Generics dominate the market, as the government has sought to manage costs through PhilHealth and other initiatives. While a preference for branded drugs remains among those who can afford them, it is mandatory for doctors at public facilities to prescribe generics and pharmacies must carry the generic version of all medications. Under UHC and other laws, the government is working to lower drug prices and boost accessibility by negotiating prices, expanding drug benefits under primary care, allowing early access to innovative medicines, instituting special access schemes from the private sector and employing pooled procurement.
An important part of the pandemic response was the adoption of technology solutions, facilitating access to care and knowledge sharing. Towards that end, the use of smartphone apps to monitor and contain the virus increased during the crisis. In April 2020 the Department of Science and Technology (DOST) developed an app that provides information on Covid-19-related research and services, including efforts to secure and distribute test kits, personal protective equipment and disinfectants. The private sector and universities also deployed apps for contact tracing, voluntary symptom logging and community monitoring. For example, WeTrace was created by a DOST-funded start-up and is used for patient mapping, case reporting and location tracking. The government of Cebu has made it mandatory in the province.

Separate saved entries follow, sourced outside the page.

-- ==== Sys2Proof/Config.lean ====
section
/-! DEFINITION. What one CANFP instance fixes: the catalog types and the parameters of R8, and the free values of the
points the spec leaves without a value (93_implementation_defined.md U1, U2). -/

namespace Sys2Proof

/-- A catalog entry's field (R41). `resM`, `offM` are two's complement; their widths, the range of `exp` and of `off`
are carried by the types, the range of `len` and of the codes by `FieldDefinition.wf`. -/
structure FieldDefinition where
  /-- NAME, copied to the output. -/
  name : FieldName
  /-- OFF, the bit offset of the field's least significant bit, 0 to 1783. -/
  off : Fin 1784
  /-- LEN, 1 to 64. -/
  len : Nat
  /-- SIGNED. -/
  signed : Bool
  /-- RESM: resolution = RESM x 10^-EXP. -/
  resM : BitVec 32
  /-- OFFM: offset = OFFM x 10^-EXP. -/
  offM : BitVec 64
  /-- EXP, the common decimal exponent. -/
  exp : Fin 16
  /-- ENUM, a finite partial map from a raw code to a label: the first pair with the code. -/
  enumMap : List (Int × Label)
  deriving DecidableEq, Repr

/-- A catalog entry (R40). -/
structure PgnDefinition where
  /-- PGN. -/
  pgn : Pgn
  /-- NAME, carried for the dispatcher. -/
  name : FieldName
  /-- SIZE, the catalog-declared size in bytes. -/
  size : Nat
  /-- REP, the number of trailing fields that repeat; 0 if none. -/
  rep : Nat
  /-- FIELDS, in order. -/
  fields : List FieldDefinition
  deriving DecidableEq, Repr

/-- CATALOG, a partial map from a PGN to its definition (R8, R60): the first pair with the PGN. DESIGN CHOICE, safe: log 12. -/
abbrev Catalog := List (Pgn × PgnDefinition)

/-- CAP, the largest number of entries PART holds (R8): a natural number at least 1, or INF. -/
inductive Capacity where
  /-- INF: no bound. -/
  | inf
  /-- The bound `n + 1`, so that the bound 0, which R8 excludes, cannot be written. -/
  | oneMoreThan (n : Nat)
  deriving DecidableEq, Repr

/-- The parameters of R8 that are arguments of the model: fixed for an instance, never state (R20, R78). -/
structure Config where
  /-- CATALOG. -/
  catalog : Catalog
  /-- CAP. -/
  cap : Capacity
  /-- GROUP_MASK (`0x70` on this hardware; R193 keeps it a parameter). -/
  groupMask : Byte
  /-- BITRATE_CODE, one decimal digit (R102, R171); 5 on this hardware. -/
  bitrateCode : Fin 10
  deriving DecidableEq, Repr

/-- FREE VALUE (R24, U2): how many of its bytes an operation with `io_ok = 0` put on TX, for the `n`-th free value
drawn. A number past the end stands for all of them. Log 3. -/
opaque Config.freePrefix : Nat → Nat

/-- FREE VALUE (R49, U1): the 25 bytes of RXBUF that the operation RESET leaves unspecified, for the `n`-th free value
drawn. Log 4. -/
opaque Config.freeRxBuf : Nat → Vector Byte 25

end Sys2Proof
end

As Covid-19 took centre stage in 2020, the pandemic highlighted persistent challenges and opportunities for the sector to prioritise once the spread of the virus subsides. Scholarship and deployment programmes for medical personnel should gradually help to fill gaps, build capacity and improve the quality of human capital in both rural and urban areas. This will be key in facilitating UHC and aiding in any future crises. It will be necessary to redouble efforts to improve the aspects of preventive and primary care – such as immunisations and regular check-ups – that fell to secondary priorities amid the pandemic. Meanwhile, the central role that research and innovative health technology played over the course of the year provides yet another opportunity for investment. The Covid-19 pandemic has underscored for all countries the importance of adept crisis management, and this knowledge will assist the government in its overarching aim of building a successful UHC system in the years ahead.